• [TASK DATA]
- Opening Delimiter -

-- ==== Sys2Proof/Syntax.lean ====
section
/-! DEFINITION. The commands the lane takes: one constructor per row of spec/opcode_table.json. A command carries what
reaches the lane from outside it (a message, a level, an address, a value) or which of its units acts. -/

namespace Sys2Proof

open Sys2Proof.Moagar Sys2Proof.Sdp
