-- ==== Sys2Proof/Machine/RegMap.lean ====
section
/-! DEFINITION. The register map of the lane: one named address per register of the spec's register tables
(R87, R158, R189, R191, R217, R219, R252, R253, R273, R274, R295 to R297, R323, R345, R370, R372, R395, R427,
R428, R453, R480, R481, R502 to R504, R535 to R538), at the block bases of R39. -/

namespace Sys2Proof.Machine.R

- Closing Delimiter -
- Opening Delimiter -

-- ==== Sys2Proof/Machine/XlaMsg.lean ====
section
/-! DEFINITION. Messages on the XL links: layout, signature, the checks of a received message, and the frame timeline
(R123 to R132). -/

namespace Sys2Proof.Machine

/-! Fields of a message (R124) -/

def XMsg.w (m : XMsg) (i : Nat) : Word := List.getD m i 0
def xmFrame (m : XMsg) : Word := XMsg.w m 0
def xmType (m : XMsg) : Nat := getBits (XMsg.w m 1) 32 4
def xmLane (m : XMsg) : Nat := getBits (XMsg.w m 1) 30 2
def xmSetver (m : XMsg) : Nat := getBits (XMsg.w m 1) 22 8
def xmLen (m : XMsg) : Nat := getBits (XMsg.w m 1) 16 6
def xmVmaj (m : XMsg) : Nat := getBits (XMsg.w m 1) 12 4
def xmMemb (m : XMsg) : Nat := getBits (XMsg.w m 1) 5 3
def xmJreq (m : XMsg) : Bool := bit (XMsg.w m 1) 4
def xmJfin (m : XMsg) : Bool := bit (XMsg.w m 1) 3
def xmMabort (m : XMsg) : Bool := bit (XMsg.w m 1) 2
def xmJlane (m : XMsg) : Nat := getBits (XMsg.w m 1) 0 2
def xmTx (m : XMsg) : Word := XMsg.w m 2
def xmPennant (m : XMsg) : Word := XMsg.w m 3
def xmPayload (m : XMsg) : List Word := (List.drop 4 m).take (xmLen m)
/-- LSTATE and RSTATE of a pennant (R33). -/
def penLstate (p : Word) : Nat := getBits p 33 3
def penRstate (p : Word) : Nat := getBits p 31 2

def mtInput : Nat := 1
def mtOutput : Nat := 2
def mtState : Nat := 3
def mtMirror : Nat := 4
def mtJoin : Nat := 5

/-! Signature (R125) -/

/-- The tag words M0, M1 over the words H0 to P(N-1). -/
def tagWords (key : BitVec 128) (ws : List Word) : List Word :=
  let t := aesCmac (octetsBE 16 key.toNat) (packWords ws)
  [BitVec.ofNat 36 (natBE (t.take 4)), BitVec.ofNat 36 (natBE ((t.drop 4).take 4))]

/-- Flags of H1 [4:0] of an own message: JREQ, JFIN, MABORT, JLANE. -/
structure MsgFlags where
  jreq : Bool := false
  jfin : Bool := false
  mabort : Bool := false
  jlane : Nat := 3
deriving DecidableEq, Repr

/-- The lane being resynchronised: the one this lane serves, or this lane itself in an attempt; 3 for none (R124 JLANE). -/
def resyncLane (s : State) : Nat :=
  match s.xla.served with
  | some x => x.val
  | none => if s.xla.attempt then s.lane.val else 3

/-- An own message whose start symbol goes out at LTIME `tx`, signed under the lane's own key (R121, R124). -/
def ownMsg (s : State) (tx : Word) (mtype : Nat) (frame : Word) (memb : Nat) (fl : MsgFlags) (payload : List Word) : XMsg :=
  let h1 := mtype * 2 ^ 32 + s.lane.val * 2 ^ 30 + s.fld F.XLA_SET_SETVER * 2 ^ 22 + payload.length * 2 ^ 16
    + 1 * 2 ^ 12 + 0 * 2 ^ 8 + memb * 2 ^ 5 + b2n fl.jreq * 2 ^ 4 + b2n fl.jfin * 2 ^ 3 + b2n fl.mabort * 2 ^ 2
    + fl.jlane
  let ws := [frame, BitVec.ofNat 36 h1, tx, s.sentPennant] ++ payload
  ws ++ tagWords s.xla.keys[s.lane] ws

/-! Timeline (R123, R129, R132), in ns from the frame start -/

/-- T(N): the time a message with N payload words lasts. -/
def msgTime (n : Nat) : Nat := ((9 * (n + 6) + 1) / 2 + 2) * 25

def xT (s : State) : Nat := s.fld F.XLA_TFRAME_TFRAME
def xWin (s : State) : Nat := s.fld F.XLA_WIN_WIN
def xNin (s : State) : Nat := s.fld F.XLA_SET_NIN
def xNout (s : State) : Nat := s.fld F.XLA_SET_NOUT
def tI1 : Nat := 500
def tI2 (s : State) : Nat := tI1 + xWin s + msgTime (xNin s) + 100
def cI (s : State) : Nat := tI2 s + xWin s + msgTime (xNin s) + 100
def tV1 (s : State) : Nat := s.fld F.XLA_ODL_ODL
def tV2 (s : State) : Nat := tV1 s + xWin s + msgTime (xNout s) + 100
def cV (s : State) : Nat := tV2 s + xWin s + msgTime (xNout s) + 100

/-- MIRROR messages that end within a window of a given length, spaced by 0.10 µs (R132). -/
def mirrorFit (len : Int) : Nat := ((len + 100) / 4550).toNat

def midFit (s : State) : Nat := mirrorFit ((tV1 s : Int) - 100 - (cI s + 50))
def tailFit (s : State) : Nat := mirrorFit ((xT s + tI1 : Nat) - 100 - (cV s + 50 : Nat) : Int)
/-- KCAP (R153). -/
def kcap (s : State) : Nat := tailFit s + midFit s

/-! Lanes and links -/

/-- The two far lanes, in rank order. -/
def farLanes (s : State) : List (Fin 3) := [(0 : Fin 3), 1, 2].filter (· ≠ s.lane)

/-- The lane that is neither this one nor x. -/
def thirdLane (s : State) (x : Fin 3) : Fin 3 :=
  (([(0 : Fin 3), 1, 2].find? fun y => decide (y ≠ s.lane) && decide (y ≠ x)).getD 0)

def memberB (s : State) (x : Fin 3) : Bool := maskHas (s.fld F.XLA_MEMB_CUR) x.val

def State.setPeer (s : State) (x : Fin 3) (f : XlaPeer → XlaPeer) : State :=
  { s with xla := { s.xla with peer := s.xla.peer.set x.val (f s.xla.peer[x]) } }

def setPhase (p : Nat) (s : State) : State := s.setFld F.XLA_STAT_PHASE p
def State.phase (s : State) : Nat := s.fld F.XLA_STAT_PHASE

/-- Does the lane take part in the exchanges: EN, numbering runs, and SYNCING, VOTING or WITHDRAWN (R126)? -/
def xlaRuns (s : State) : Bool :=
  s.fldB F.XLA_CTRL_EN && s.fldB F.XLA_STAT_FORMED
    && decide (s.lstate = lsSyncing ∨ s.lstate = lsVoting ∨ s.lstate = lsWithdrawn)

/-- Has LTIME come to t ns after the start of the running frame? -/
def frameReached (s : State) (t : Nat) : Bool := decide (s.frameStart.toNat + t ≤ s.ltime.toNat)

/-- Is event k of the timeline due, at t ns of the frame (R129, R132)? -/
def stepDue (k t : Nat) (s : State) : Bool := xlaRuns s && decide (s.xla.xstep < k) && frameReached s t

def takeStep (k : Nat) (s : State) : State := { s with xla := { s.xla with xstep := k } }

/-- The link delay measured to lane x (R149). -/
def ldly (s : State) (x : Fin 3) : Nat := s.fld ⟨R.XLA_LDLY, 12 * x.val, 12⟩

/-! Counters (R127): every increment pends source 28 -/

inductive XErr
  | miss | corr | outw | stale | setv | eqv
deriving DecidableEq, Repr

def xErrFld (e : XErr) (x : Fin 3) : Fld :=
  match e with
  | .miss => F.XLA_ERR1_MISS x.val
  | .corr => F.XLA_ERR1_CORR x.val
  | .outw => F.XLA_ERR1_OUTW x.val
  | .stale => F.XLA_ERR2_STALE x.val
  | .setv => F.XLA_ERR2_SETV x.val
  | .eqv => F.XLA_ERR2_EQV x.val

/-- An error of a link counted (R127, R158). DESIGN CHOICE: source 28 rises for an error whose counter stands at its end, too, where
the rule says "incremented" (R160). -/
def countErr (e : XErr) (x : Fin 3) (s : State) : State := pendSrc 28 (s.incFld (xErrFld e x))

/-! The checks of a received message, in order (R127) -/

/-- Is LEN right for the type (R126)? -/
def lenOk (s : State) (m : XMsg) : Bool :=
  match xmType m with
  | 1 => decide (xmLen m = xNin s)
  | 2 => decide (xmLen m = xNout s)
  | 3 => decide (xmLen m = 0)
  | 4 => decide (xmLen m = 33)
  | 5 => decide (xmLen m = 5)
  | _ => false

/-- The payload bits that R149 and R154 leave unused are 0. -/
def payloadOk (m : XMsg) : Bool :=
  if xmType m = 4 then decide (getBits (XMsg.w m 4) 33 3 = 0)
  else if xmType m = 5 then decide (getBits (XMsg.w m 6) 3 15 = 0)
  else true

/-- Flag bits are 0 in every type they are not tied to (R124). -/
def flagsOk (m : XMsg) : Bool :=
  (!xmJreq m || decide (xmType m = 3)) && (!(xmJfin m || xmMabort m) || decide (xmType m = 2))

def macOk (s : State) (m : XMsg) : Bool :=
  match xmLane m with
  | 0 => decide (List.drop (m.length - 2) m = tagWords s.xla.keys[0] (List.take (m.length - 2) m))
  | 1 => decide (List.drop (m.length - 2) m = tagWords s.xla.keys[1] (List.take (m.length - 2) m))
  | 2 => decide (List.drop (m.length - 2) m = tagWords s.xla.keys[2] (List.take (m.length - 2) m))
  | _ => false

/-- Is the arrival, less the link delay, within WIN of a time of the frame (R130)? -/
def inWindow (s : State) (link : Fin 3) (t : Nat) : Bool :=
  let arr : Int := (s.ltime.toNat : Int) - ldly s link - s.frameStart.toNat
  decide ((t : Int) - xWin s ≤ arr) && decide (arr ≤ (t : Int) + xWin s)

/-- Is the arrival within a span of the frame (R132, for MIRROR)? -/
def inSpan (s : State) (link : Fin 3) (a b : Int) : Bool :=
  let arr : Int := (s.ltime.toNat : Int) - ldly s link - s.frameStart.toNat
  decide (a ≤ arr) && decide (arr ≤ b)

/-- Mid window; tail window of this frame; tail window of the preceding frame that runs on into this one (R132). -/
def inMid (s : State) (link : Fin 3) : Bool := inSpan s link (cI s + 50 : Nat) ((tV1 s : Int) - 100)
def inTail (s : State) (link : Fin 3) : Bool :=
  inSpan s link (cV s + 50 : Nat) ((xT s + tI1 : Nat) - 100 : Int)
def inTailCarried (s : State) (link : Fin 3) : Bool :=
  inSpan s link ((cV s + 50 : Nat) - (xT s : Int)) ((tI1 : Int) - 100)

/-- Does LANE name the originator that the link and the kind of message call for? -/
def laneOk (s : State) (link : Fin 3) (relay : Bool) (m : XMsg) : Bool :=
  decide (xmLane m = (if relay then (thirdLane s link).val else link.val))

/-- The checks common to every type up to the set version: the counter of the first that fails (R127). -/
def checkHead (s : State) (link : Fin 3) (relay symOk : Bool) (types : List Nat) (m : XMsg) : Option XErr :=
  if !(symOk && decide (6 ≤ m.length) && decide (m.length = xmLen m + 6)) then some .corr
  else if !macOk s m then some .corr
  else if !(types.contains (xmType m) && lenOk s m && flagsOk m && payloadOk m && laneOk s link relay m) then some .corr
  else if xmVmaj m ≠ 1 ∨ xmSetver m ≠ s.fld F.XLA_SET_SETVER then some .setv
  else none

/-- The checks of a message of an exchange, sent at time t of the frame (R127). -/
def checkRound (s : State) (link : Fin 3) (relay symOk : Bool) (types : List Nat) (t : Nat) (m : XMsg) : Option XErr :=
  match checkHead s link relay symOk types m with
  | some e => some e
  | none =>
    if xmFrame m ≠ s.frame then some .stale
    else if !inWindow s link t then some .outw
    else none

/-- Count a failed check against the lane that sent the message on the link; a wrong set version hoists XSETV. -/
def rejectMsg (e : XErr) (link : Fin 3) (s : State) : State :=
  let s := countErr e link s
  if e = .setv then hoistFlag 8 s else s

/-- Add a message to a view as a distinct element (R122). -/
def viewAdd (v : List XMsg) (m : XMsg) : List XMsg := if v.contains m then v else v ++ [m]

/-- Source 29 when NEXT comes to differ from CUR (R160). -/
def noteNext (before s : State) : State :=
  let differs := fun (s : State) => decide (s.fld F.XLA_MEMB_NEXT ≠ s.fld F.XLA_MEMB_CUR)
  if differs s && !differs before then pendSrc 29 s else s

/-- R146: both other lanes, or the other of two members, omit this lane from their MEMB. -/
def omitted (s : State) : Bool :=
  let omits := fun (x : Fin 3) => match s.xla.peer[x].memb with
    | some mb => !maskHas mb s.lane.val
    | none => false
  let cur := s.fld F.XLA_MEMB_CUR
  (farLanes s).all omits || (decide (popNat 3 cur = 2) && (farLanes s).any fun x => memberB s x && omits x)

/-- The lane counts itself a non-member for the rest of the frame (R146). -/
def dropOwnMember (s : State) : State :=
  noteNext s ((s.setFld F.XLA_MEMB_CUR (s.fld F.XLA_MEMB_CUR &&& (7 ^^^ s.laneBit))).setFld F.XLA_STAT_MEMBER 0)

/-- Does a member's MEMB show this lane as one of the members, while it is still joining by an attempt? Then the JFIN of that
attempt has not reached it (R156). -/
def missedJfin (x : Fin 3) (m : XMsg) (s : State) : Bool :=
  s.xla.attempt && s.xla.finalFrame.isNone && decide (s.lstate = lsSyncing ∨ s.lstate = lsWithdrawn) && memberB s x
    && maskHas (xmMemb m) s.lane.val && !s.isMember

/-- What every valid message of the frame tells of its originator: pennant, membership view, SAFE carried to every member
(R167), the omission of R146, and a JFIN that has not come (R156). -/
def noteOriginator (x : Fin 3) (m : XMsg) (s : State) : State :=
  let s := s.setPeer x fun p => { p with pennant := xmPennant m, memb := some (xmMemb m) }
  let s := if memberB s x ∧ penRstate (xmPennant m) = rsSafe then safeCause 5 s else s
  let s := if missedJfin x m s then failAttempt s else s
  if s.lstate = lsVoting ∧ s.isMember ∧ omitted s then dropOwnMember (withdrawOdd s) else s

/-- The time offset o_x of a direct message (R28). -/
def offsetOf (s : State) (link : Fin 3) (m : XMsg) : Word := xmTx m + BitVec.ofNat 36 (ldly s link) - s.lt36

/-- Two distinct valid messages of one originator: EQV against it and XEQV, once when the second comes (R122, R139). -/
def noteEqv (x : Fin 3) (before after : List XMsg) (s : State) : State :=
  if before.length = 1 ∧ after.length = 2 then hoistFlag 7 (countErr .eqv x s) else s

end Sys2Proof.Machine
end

- Closing Delimiter -

• [AIM OF THE TASK]
Using the records above, pull out each line where the word "xlaRuns" occurs.

• [TASK ANSWER]
def xlaRuns (s : State) : Bool :=
def stepDue (k t : Nat) (s : State) : Bool := xlaRuns s && decide (s.xla.xstep < k) && frameReached s t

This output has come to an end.